[Data provided Boundary: Start]

-- ==== Sys2Proof/Machine/Ops.lean ====
section
/-! DEFINITION. The shared operations on the state: the primitives of spec/00_scope.md R11, and taking the one exception
(spec/60_exceptions.md R143). There is no return from it: "There is no return-from-trap operation and no way to resume"
(R145). -/

namespace Sys2Proof.Machine

/-! ### The bank -/

/-- Read of one channel register (R11). -/
def readChan (b : Bank) (k : Fin 16) : Chan := b[k]

/-- `MemRead(a, n)`: the `n` consecutive registers from `ch[a]`, at one instant (R11). -/
def memRead (b : Bank) (a n : Nat) : List Chan := (b.toList.drop a).take n

/-- The snapshot as the 16 integers the encoder takes (20_memory R47, 41_codec R90). -/
def snapshotOf (b : Bank) : Vector Int 16 := Vector.ofFn fun k => ((readChan b k).toNat : Int)

/-- Write of one channel register, the value already in [172, 1811] (R11). -/
def writeChan (b : Bank) (k : Fin 16) (v : Int) : Bank := b.set k.val (toChan v)

/-- The bank's `set` contract: a clamped write, nothing for an index outside 0..15 (40_channelbank R80), without the
running test (42_sequencer R119). -/
def bankSet (b : Bank) (i v : Int) : Bank :=
  match chanIndex i with
  | some k => writeChan b k (clampRaw v)
  | none => b

/-- A list of clamped writes, first to last. -/
def bankSetAll (b : Bank) : List (Fin 16 × Int) → Bank
  | [] => b
  | (k, v) :: rest => bankSetAll (bankSet b (k.val : Int) v) rest

/-! ### Updates of the state -/

/-- The bank replaced. -/
def State.withBank (s : State) (b : Bank) : State := { s with ch := b }

/-- A result output driven (10_state R31). -/
def State.drive (s : State) (o : Output) : State := { s with out := o }

/-- `wire <- wire ++ [f]` (R11). -/
def State.appendWire (s : State) (f : Frame) : State := { s with wire := s.wire ++ [f] }

/-- `led` replaced (42_sequencer R114). -/
def State.withLed (s : State) (b : Bool) : State := { s with led := b }

/-- `pos <- (p, n)` (R11). -/
def State.setPos (s : State) (p : Phase) (n : Nat) : State := { s with phase := p, t := BitVec.ofNat 11 n }

/-- `started <- 1` (42_sequencer R101). -/
def State.markStarted (s : State) : State := { s with started := true }

/-- The transport's answer of a TICK presented on `tx_fail` (30_encoding R67). -/
def State.latchAnswer (s : State) (a : Answer) : State := { s with txFail := decide (a = .fail) }

/-- `Submit(F)`: the 25 bytes are handed over (`tx_valid`, `tx_frame`) and the transport answers (60_exceptions R141).
The answer is the environment's; the core reads it on `tx_fail`. -/
def submit (s : State) (f : Frame) : State × Answer :=
  (s.drive (.txFrame f), if s.txFail then .fail else .ok)

/-- TAKING THE EXCEPTION TransportFailed (60_exceptions R143): `fault <- 1`. "Nothing is saved anywhere else, no handler
runs, control goes nowhere": the position, `led`, the wire and the bank stay as they are. -/
def raiseTransportFailed (s : State) : State := { s with fault := true }

/-- Every field of R20 and the wire at its reset value (70_reset R160). The events still pending, the pins and the
parameters are no fields of R20 and stay. -/
def resetCore (s : State) : State :=
  { s with
    ch := Vector.replicate 16 992#11
    started := false
    phase := .neutral
    t := 0
    fault := false
    led := false
    wire := [] }

end Sys2Proof.Machine
end

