-- ==== Sys2Proof/Machine/Fetch.lean ====
section
/-! DEFINITION. How events reach the core: the pins and their arbitration (spec/30_encoding.md R73,
spec/60_exceptions.md R149), taking the next event, placing a table word where the next step takes it, and the hardware's
rule for an event the model refuses. -/

namespace Sys2Proof.Machine

/-- The event words of one instant: "`RESET` is taken alone and discards the others; otherwise `TICK` is performed before
a host command" (60_exceptions R149, D24). -/
def Pins.words (p : Pins) : List CmdWord :=
  if p.rst then [cmdWord 0xF 0 0 0]
  else (if p.tick then [cmdWord 0x6 0 0 (if p.txFail then 1 else 0)] else []) ++
    (if p.cmdValid then [p.cmd] else [])

/-- The pins presented to the core: their events come after those already pending (70_reset R167). -/
def State.present (s : State) (p : Pins) : State := { s with events := s.events ++ p.words }

/-- The next event taken: its word, and the state in which its operation runs, with the result outputs of the operation
before it gone (10_state R31). Without an event the core waits (60_exceptions R156). -/
def takeEvent (s : State) : Option (CmdWord × State) :=
  match s.events with
  | [] => none
  | w :: rest => some (w, { s with events := rest, out := .idle })

/-- The operation of an event word; an illegal word is refused (30_encoding R68). -/
def runEvent (w : CmdWord) (s : State) : Result :=
  match decodeCmd s.cfg w with
  | .ok i => exec i s
  | .error e => .refused (.illegalWord e)

/-- A row's word of spec/opcode_table.json placed where the next step takes it. A CMD word becomes the next event. A PHASE
code is no event: the row is selected by the position of a running core and performed by a TICK (42_sequencer R103), so
it sets `started = 1`, `fault = 0`, the position `(p, 0)`, and makes a TICK answered ok the next event (log entry 1). -/
def placeTableWord (s : State) (nbits w : Nat) : State :=
  if nbits = 32 then { s with events := BitVec.ofNat 32 w :: s.events }
  else match phaseOfCode (BitVec.ofNat 4 w) with
    | some p => { s with started := true, fault := false, phase := p, t := 0, events := cmdWord 0x6 0 0 0 :: s.events }
    | none => s

/-- What the hardware does with an event it does not admit: it drops the event and no state changes (40_channelbank R82,
42_sequencer R101, 30_encoding R68; 00_scope R11). -/
def dropEvent (s : State) : State := { s with events := s.events.drop 1, out := .idle }

end Sys2Proof.Machine
end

[Data provided Boundary: End]

To do:
Write the whole listing out again exactly.

Task answer:
-- ==== Sys2Proof/Machine/Ops.lean ====
section
/-! DEFINITION. The shared operations on the state: the primitives of spec/00_scope.md R11, and taking the one exception
(spec/60_exceptions.md R143). There is no return from it: "There is no return-from-trap operation and no way to resume"
(R145). -/

namespace Sys2Proof.Machine

/-! ### The bank -/

/-- Read of one channel register (R11). -/
def readChan (b : Bank) (k : Fin 16) : Chan := b[k]

/-- `MemRead(a, n)`: the `n` consecutive registers from `ch[a]`, at one instant (R11). -/
def memRead (b : Bank) (a n : Nat) : List Chan := (b.toList.drop a).take n

/-- The snapshot as the 16 integers the encoder takes (20_memory R47, 41_codec R90). -/
def snapshotOf (b : Bank) : Vector Int 16 := Vector.ofFn fun k => ((readChan b k).toNat : Int)

/-- Write of one channel register, the value already in [172, 1811] (R11). -/
def writeChan (b : Bank) (k : Fin 16) (v : Int) : Bank := b.set k.val (toChan v)

/-- The bank's `set` contract: a clamped write, nothing for an index outside 0..15 (40_channelbank R80), without the
running test (42_sequencer R119). -/
def bankSet (b : Bank) (i v : Int) : Bank :=
  match chanIndex i with
  | some k => writeChan b k (clampRaw v)
  | none => b

/-- A list of clamped writes, first to last. -/
def bankSetAll (b : Bank) : List (Fin 16 × Int) → Bank
  | [] => b
  | (k, v) :: rest => bankSetAll (bankSet b (k.val : Int) v) rest

/-! ### Updates of the state -/

/-- The bank replaced. -/
def State.withBank (s : State) (b : Bank) : State := { s with ch := b }

/-- A result output driven (10_state R31). -/
def State.drive (s : State) (o : Output) : State := { s with out := o }

/-- `wire <- wire ++ [f]` (R11). -/
def State.appendWire (s : State) (f : Frame) : State := { s with wire := s.wire ++ [f] }

/-- `led` replaced (42_sequencer R114). -/
def State.withLed (s : State) (b : Bool) : State := { s with led := b }

/-- `pos <- (p, n)` (R11). -/
def State.setPos (s : State) (p : Phase) (n : Nat) : State := { s with phase := p, t := BitVec.ofNat 11 n }

/-- `started <- 1` (42_sequencer R101). -/
def State.markStarted (s : State) : State := { s with started := true }

/-- The transport's answer of a TICK presented on `tx_fail` (30_encoding R67). -/
def State.latchAnswer (s : State) (a : Answer) : State := { s with txFail := decide (a = .fail) }

/-- `Submit(F)`: the 25 bytes are handed over (`tx_valid`, `tx_frame`) and the transport answers (60_exceptions R141).
The answer is the environment's; the core reads it on `tx_fail`. -/
def submit (s : State) (f : Frame) : State × Answer :=
  (s.drive (.txFrame f), if s.txFail then .fail else .ok)

/-- TAKING THE EXCEPTION TransportFailed (60_exceptions R143): `fault <- 1`. "Nothing is saved anywhere else, no handler
runs, control goes nowhere": the position, `led`, the wire and the bank stay as they are. -/
def raiseTransportFailed (s : State) : State := { s with fault := true }

/-- Every field of R20 and the wire at its reset value (70_reset R160). The events still pending, the pins and the
parameters are no fields of R20 and stay. -/
def resetCore (s : State) : State :=
  { s with
    ch := Vector.replicate 16 992#11
    started := false
    phase := .neutral
    t := 0
    fault := false
    led := false
    wire := [] }

end Sys2Proof.Machine
end

-- ==== Sys2Proof/Machine/Fetch.lean ====
section
/-! DEFINITION. How events reach the core: the pins and their arbitration (spec/30_encoding.md R73,
spec/60_exceptions.md R149), taking the next event, placing a table word where the next step takes it, and the hardware's
rule for an event the model refuses. -/

namespace Sys2Proof.Machine

/-- The event words of one instant: "`RESET` is taken alone and discards the others; otherwise `TICK` is performed before
a host command" (60_exceptions R149, D24). -/
def Pins.words (p : Pins) : List CmdWord :=
  if p.rst then [cmdWord 0xF 0 0 0]
  else (if p.tick then [cmdWord 0x6 0 0 (if p.txFail then 1 else 0)] else []) ++
    (if p.cmdValid then [p.cmd] else [])

/-- The pins presented to the core: their events come after those already pending (70_reset R167). -/
def State.present (s : State) (p : Pins) : State := { s with events := s.events ++ p.words }

/-- The next event taken: its word, and the state in which its operation runs, with the result outputs of the operation
before it gone (10_state R31). Without an event the core waits (60_exceptions R156). -/
def takeEvent (s : State) : Option (CmdWord × State) :=
  match s.events with
  | [] => none
  | w :: rest => some (w, { s with events := rest, out := .idle })

/-- The operation of an event word; an illegal word is refused (30_encoding R68). -/
def runEvent (w : CmdWord) (s : State) : Result :=
  match decodeCmd s.cfg w with
  | .ok i => exec i s
  | .error e => .refused (.illegalWord e)

/-- A row's word of spec/opcode_table.json placed where the next step takes it. A CMD word becomes the next event. A PHASE
code is no event: the row is selected by the position of a running core and performed by a TICK (42_sequencer R103), so
it sets `started = 1`, `fault = 0`, the position `(p, 0)`, and makes a TICK answered ok the next event (log entry 1). -/
def placeTableWord (s : State) (nbits w : Nat) : State :=
  if nbits = 32 then { s with events := BitVec.ofNat 32 w :: s.events }
  else match phaseOfCode (BitVec.ofNat 4 w) with
    | some p => { s with started := true, fault := false, phase := p, t := 0, events := cmdWord 0x6 0 0 0 :: s.events }
    | none => s

/-- What the hardware does with an event it does not admit: it drops the event and no state changes (40_channelbank R82,
42_sequencer R101, 30_encoding R68; 00_scope R11). -/
def dropEvent (s : State) : State := { s with events := s.events.drop 1, out := .idle }

end Sys2Proof.Machine
end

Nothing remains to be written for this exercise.